Melchior rode well, and he rode well armed. He certainly carried a sword and a fighting dagger. He probably carried a harquebus and a long metal-tipped lance, the M16 of the day.
Melchior was a strong man and a powerful fighter. In the narratives of the Coronado expedition, we see him plying his trade: "... the horsemen began to overtake [the Indians] and the lances cut them down mercilessly ... until not a man was to be seen." This rout of natives serves as the preface to the story of death that begins with Melchior Díaz.
We know that he was riding his horse down one of the settlement paths. We can project the smells swirling around him: horse, dirt, his own stink, chickens, smoke, dung. Not all that different from the smells of today.
He was approaching his sheep pen, perhaps where the Asi Es Mi Tierra taco shop, or a Pemex station stands today. Melchior squinted ahead and-Damn it to hell!-those lazy slaves of his had allowed a dog to get in the pen!
No record states how Melchior entered the pen, but it doesn't seem likely he stopped to open a gate. Not Melchior. He jumped over the fence, and in jumping, somehow he bobbled his lance throw and missed the dog entirely. You can see the dog yipping and sidestepping and making tracks for the horizon, casting wounded looks over his shoulder. And here is where Melchior Diaz died. The record states that Melchior, somehow, "passed over" the lance. Did he fall from the horse? No one knows, but the lance managed to penetrate his gut and rip him open.
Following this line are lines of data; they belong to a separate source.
/-! ### Operations on the interlock queue -/

/-- Nothing but the interlock queue, its waiting senders, its unacknowledged orders, the numbers of the queues and the trace
differs. -/
def OnlyInter (s t : State) : Prop := t = { s with
  ws := { s.ws with inter := t.ws.inter, waitInter := t.ws.waitInter, unacked := t.ws.unacked, seqs := t.ws.seqs }, db := t.db }

theorem OnlyInter.refl (s : State) : OnlyInter s s := rfl

theorem OnlyInter.trans {s t u : State} (h : OnlyInter s t) (g : OnlyInter t u) : OnlyInter s u := by
  unfold OnlyInter at *
  rw [g, h]

theorem enterInter_onlyInter (s : State) (k n : Nat) (p : Payload) : OnlyInter s (enterInter s k n p) := by
  unfold OnlyInter enterInter
  dsimp only
  split
  · rfl
  · rw [traceRec_onlyDb]
    rfl

theorem postOrder_onlyInter (s : State) (k : Nat) (p : Payload) : OnlyInter s (postOrder s k p) := by
  unfold postOrder
  split
  · exact enterInter_onlyInter ..
  · rfl

theorem popInter_onlyInter (s : State) : OnlyInter s (popInter s) := by
  unfold popInter
  dsimp only
  split
  · rfl
  · next k p r _ =>
    exact OnlyInter.trans
      (t := { s with ws := { s.ws with inter := s.ws.inter.drop 1, waitInter := r } }) rfl (enterInter_onlyInter ..)

theorem OnlyInter.sentTele {s t : State} (h : OnlyInter s t) : sentTele t = sentTele s := by
  rw [h]
  rfl

/-- A full queue keeps its sender waiting (R24). -/
theorem postOrder_waits {s : State} (h : 32 ≤ s.ws.inter.length) (k : Nat) (p : Payload) :
    postOrder s k p = { s with ws := { s.ws with waitInter := s.ws.waitInter ++ [(k, p)] } } := by
  unfold postOrder
  rw [if_neg (by simp; omega)]

/-! ### Operations on the telemetry queue -/

/-- Nothing but the telemetry queue, what waits for a place in it and the numbers of the queues differs. -/
def OnlyTele (s t : State) : Prop := t = { s with
  ws := { s.ws with tele := t.ws.tele, waitTele := t.ws.waitTele, held := t.ws.held, seqs := t.ws.seqs } }

theorem postTele_onlyTele (s : State) (k src : Nat) (p : Payload) : OnlyTele s (postTele s k src p) := by
  unfold OnlyTele postTele
  split <;> split <;> rfl

theorem popTele_onlyTele (s : State) : OnlyTele s (popTele s) := by
  unfold OnlyTele popTele refillTele
  split
  · rfl
  · dsimp only
    split <;> split <;> rfl

theorem OnlyTele.sentInter {s t : State} (h : OnlyTele s t) : sentInter t = sentInter s := by
  rw [h]
  rfl

/-- Where the head is of the reserved share, the longest-waiting message of that share takes its place (R25). -/
theorem sentTele_popTele {s : State} {m : Msg} {rest : List Msg} (h : s.ws.tele = m :: rest) (hm : coalesces m.kind = false) :
    sentTele (popTele s) = (sentTele s).drop 1 := by
  unfold popTele refillTele
  rw [h]
  dsimp only
  rw [hm, if_neg Bool.false_ne_true]
  split
  · next hw => simp [sentTele, h, hw]
  · next hw => simp [sentTele, enterTele, bumpSeq, mkMsg, h, hw]

/-! ### The row of an interlock order -/

theorem takeOrder_of_head {s : State} {m : Msg} {rest : List Msg} (h : s.ws.inter = m :: rest) :
    takeOrder s = postTele (orderNow m (popInter s)) 0x15 0x10 (.orderAck m.seq m.kind) := by
  unfold takeOrder
  rw [h]

section OrderRow

variable {s : State} {kind : Nat} {p : Payload} (hup : planeUp s = true)

include hup

/-- Behind another message the order is posted. -/
theorem orderRow_behind {x : Msg} {rest : List Msg} (h : s.ws.inter = x :: rest) (hx : (x.kind, x.payload) ≠ (kind, p)) :
    orderRow kind p s = postOrder s kind p := by
  have hne : (x.kind == kind && x.payload == p) = false := by simpa [Prod.ext_iff] using hx
  simp [orderRow, hup, h, hne]

/-- At the head of the queue it is taken. -/
theorem orderRow_at_head {x : Msg} {rest : List Msg} (h : s.ws.inter = x :: rest) (hk : x.kind = kind) (hp : x.payload = p) :
    orderRow kind p s = takeOrder s := by
  simp [orderRow, hup, h, hk, hp]

/-- On an empty queue it is posted and taken. -/
theorem orderRow_on_empty (h : s.ws.inter = []) : orderRow kind p s = takeOrder (postOrder s kind p) := by
  simp [orderRow, hup, h]

end OrderRow

/-! ### ORDER_ACK -/

/-- The running controller takes the message at the head of the telemetry queue. -/
theorem teleRow_of_head {s : State} {m : Msg} {rest : List Msg} (h : s.ws.tele = m :: rest) (hmc : mcRuns s = true) :
    teleRow m.kind s = takeTele m (popTele s) := by
  have hh : teleHead s m.kind = some m := by simp [teleHead, h]
  unfold teleRow
  rw [hh]
  dsimp only
  rw [if_pos hmc]

/-- An acknowledgement ends the wait for its order, and leaves the telemetry queue alone. -/
theorem takeTele_orderAck {m : Msg} {q k : Nat} (hm : m.payload = .orderAck q k) (s : State) :
    (takeTele m s).ws.unacked = s.ws.unacked.filter (fun e => e.1.seq != q) ∧ sentTele (takeTele m s) = sentTele s := by
  obtain ⟨kind, source, coalesced, seq, payload⟩ := m
  subst hm
  unfold takeTele
  dsimp only
  rw [traceRec_onlyDb]
  exact ⟨rfl, rfl⟩

end Sys2Proof.Machine
end

section
/-!
PROOF. What THROTTLE, HALT and HALT_RELEASE do where they arrive (R29 to R34, R507).
-/

namespace Sys2Proof.Machine

open Sys2Proof

/-! ### THROTTLE -/

/-- What a THROTTLE does to one die. -/
def throttleDie (mhz : Nat) (s : State) (d : Nat) : State :=
  let f := tget 0 s.pw.freq d
  let g := Nat.max 1200 (grid25 mhz)
  { s with pw := { s.pw with ordered := tput 0 s.pw.ordered d (if 2700 ≤ mhz then 0 else mhz),
                             orderedBy := tput 0 s.pw.orderedBy d (sourceOf s d mhz),
                             freq := if g < f then tput 0 s.pw.freq d g else s.pw.freq } }

theorem throttleNow_eq_foldl (dies mhz : Nat) (s : State) :
    throttleNow dies mhz s = ((List.range 8).filter fun d => dies.testBit d).foldl (throttleDie mhz) s := rfl

theorem foldl_throttleDie_onlyPw (mhz : Nat) (l : List Nat) (s : State) :
    l.foldl (throttleDie mhz) s = { s with pw := (l.foldl (throttleDie mhz) s).pw } := by
  induction l generalizing s with
  | nil => rfl
  | cons d r ih =>
    rw [List.foldl_cons, ih]
    rfl

theorem throttleDie_freq (mhz : Nat) (s : State) (a d : Nat) : tget 0 (throttleDie mhz s a).pw.freq d =
    if d = a then min (tget 0 s.pw.freq d) (Nat.max 1200 (grid25 mhz)) else tget 0 s.pw.freq d := by
  unfold throttleDie
  dsimp only
  by_cases hd : d = a
  · subst hd
    split
    · next h => simp [Nat.min_eq_right (Nat.le_of_lt h)]
    · next h => simp [Nat.min_eq_left (Nat.le_of_not_lt h)]
  · split <;> simp [hd]

theorem foldl_throttleDie_ordered (mhz : Nat) (l : List Nat) (s : State) (d : Nat) :
    tget 0 (l.foldl (throttleDie mhz) s).pw.ordered d =
      if d ∈ l then (if 2700 ≤ mhz then 0 else mhz) else tget 0 s.pw.ordered d := by
  induction l generalizing s with
  | nil => simp
  | cons a r ih =>
    rw [List.foldl_cons, ih]
    by_cases hr : d ∈ r <;> simp [throttleDie, hr]

theorem foldl_throttleDie_freq (mhz : Nat) (l : List Nat) (s : State) (d : Nat) :
    tget 0 (l.foldl (throttleDie mhz) s).pw.freq d =
      if d ∈ l then min (tget 0 s.pw.freq d) (Nat.max 1200 (grid25 mhz)) else tget 0 s.pw.freq d := by
  induction l generalizing s with
  | nil => simp
  | cons a r ih =>
    rw [List.foldl_cons, ih, throttleDie_freq]
    by_cases ha : d = a <;> by_cases hr : d ∈ r <;> simp [ha, hr]

/-- A die of the order takes its cap, and a faster clock comes down to the cap's step of the grid, at least 1,200 MHz (R34). -/
theorem throttleNow_die (dies mhz : Nat) (s : State) {d : Nat} (hd : d < 8) :
    tget 0 (throttleNow (dies % 256) mhz s).pw.ordered d =
        (if dies.testBit d then (if mhz < 2700 then mhz else 0) else tget 0 s.pw.ordered d) ∧
      tget 0 (throttleNow (dies % 256) mhz s).pw.freq d = (if dies.testBit d
        then Nat.min (tget 0 s.pw.freq d) (Nat.max 1200 (mhz / 25 * 25)) else tget 0 s.pw.freq d) := by
  have hbit : (dies % 256).testBit d = dies.testBit d := by
    simpa [hd] using Nat.testBit_mod_two_pow dies 8 d
  have hmem : d ∈ (List.range 8).filter (fun d => (dies % 256).testBit d) ↔ dies.testBit d = true := by
    simp [hd, hbit]
  have hcap : (if 2700 ≤ mhz then 0 else mhz) = if mhz < 2700 then mhz else 0 := by
    split <;> split <;> omega
  rw [throttleNow_eq_foldl, foldl_throttleDie_ordered, foldl_throttleDie_freq, hcap]
  exact ⟨if_congr hmem rfl rfl, if_congr hmem rfl rfl⟩

theorem throttleNow_onlyPw (dies mhz : Nat) (s : State) :
    throttleNow dies mhz s = { s with pw := (throttleNow dies mhz s).pw } := foldl_throttleDie_onlyPw ..

/-! ### HALT -/

theorem foldl_onlyMem {α : Type} {f : State → α → State} (hf : ∀ s a, OnlyMem s (f s a)) (l : List α) (s : State) :
    OnlyMem s (l.foldl f s) := by
  induction l generalizing s with
  | nil => rfl
  | cons a r ih => exact (hf s a).trans (ih _)

/-- A snapshot goes to memory alone. -/
theorem snapshotDie_onlyMem (base d : Nat) (s : State) : OnlyMem s (snapshotDie base d s) :=
  foldl_onlyMem (fun _ _ => writeMem_onlyMem ..) _ s

/-- The halt line's state after a HALT: the management copy rises, and the dies that a debug HALT stopped are remembered. -/
theorem haltNow_ws (dies : BitVec 8) (snap debug : Bool) (base : Nat) (s : State) :
    (haltNow dies snap debug base s).ws = { s.ws with
      haltMc := s.ws.haltMc ||| dies,
      haltDebug := if debug then s.ws.haltDebug ||| (dies &&& ~~~s.ws.haltMc) else s.ws.haltDebug &&& ~~~dies } := by
  unfold haltNow
  cases snap
  · rfl
  · have h : ∀ x : State, ((diesIn dies).foldl (fun st d => snapshotDie base d st) x).ws = x.ws := fun x => by
      rw [foldl_onlyMem (fun st d => snapshotDie_onlyMem base d st)]
    exact h _

theorem haltNow_mem_of_no_snapshot (dies : BitVec 8) (debug : Bool) (base : Nat) (s : State) :
    (haltNow dies false debug base s).mem = s.mem := rfl

/-! ### HALT_RELEASE -/

theorem noteRead_bytes (s : State) (a : Nat) : (noteRead s a).mem.bytes = s.mem.bytes := by
  have hc : (countLine s a).mem.bytes = s.mem.bytes := by
    unfold countLine
    split <;> rfl
  unfold noteRead
  dsimp only
  split
  · simp [hc]
  · split <;> simp [hc]

theorem noteReads_bytes (s : State) (a n : Nat) : (noteReads s a n).mem.bytes = s.mem.bytes := by
  unfold noteReads
  generalize sectorPieces a n n = l
  induction l generalizing s with
  | nil => rfl
  | cons p r ih => rw [List.foldl_cons, ih, noteRead_bytes]

/-- Cells and cores are reloaded and reads are accounted for; memory's bytes and all else stand. -/
def OnlyReloaded (s t : State) : Prop :=
  t = { s with cells := t.cells, cores := t.cores, mem := t.mem } ∧ t.mem.bytes = s.mem.bytes

theorem OnlyReloaded.refl (s : State) : OnlyReloaded s s := ⟨rfl, rfl⟩

theorem OnlyReloaded.trans {s t u : State} (h : OnlyReloaded s t) (g : OnlyReloaded t u) : OnlyReloaded s u := by
  obtain ⟨h, hb⟩ := h
  obtain ⟨g, gb⟩ := g
  exact ⟨by rw [g, h], gb.trans hb⟩

theorem foldl_onlyReloaded {α : Type} {f : State → α → State} (hf : ∀ s a, OnlyReloaded s (f s a)) (l : List α) (s : State) :
    OnlyReloaded s (l.foldl f s) := by
  induction l generalizing s with
  | nil => exact OnlyReloaded.refl s
  | cons a r ih => exact (hf s a).trans (ih _)

theorem noteReads_onlyReloaded (s : State) (a n : Nat) : OnlyReloaded s (noteReads s a n) :=
  ⟨by rw [noteReads_onlyMem s a n], noteReads_bytes s a n⟩

theorem modCell_onlyReloaded (s : State) (i : Nat) (f : Cell → Cell) : OnlyReloaded s (modCell s i f) := ⟨rfl, rfl⟩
The desert ground must have seemed terribly hard as he hit it. As Melchior died (it took twenty gruesome days)on his stinking cot, he burned and howled. Flies settled in his entrails. Maybe the very dog that killed him drew near to sniff the rich meaty scent. The fallen angels of Desolation came out of the Cabeza Prieta, folded their hands over him, and smiled.
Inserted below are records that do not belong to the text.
-- ==== Sys2Proof/Machine/Result.lean ====
section
/-! DEFINITION. What a decode hands over (46_output_controller.md R178, R179; 60_exceptions.md R212): the decoded image, or
the failure and its stage, and nothing before the end. -/

namespace Sys2Proof.Machine

/-- The decoded image (R178): five parts. -/
structure Image where
  width : BitVec 32
  height : BitVec 32
  channels : Byte
  colorspace : Byte
  bytes : List Byte
  deriving DecidableEq, Repr

/-- The result of a decode (00_scope.md R10, R12). -/
inductive Result where
  /-- at `S_DONE`. -/
  | ok (image : Image)
  /-- at `S_FAILED`: the failure and the stage it was raised in. -/
  | fail (failure : Failure) (stage : Stage)
  deriving DecidableEq, Repr

/-- The bytes of `OUT` from 0 to `OUT_LEN - 1` (R178), if all are there. -/
def State.outBytes (s : State) : Option (List Byte) := s.out.readBytes 0 s.outLen

/-- The result a state holds: none before the decode has ended (R178, 60_exceptions.md R211). It is the decoder's view: until the
decode reset a `START` brings, it is still the old result, though the host can no longer read it (DESIGN CHOICE, log 3). -/
def State.result (s : State) : Option Result :=
  match s.stage with
  | .idle => none
  | .magic => none
  | .width => none
  | .height => none
  | .channels => none
  | .colorspace => none
  | .opcode => none
  | .endMark => none
  | .done => s.outBytes.map fun bs => .ok ⟨s.width, s.height, s.channels, s.colorspace, bs⟩
  | .failed => s.err.map fun f => .fail f s.errStage

/-- The row pitch of the buffer handed over, in bytes (R179): no padding between rows. -/
def Image.rowPitch (im : Image) : Nat := im.width.toNat * im.channels.toNat

/-- Where the pixel of a row and column begins in the buffer (20_memory.md R60). -/
def Image.offset (im : Image) (row column : Nat) : Nat := row * im.rowPitch + column * im.channels.toNat

/-- The bytes of pixel number `k`, counting from 0 (20_memory.md R60): 3 or 4 of them, in the order r, g, b (, a). -/
def Image.pixelBytes (im : Image) (k : Nat) : List Byte :=
  (im.bytes.drop (k * im.channels.toNat)).take im.channels.toNat

end Sys2Proof.Machine
end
The land had been haunted before Melchior died, and it remained haunted afterward; 150 years after his death, Catholic apparitions plagued the tribes. Various peoples had alarming encounters with meddlesome white women who flew above their heads. In the lands of the O'Odham, a white woman bearing a cross came drifting down the Devil's Highway itself. The warriors who saw her immediately did the only practical thing they could: they filled her with arrows. They said she refused to die. Kept on flying.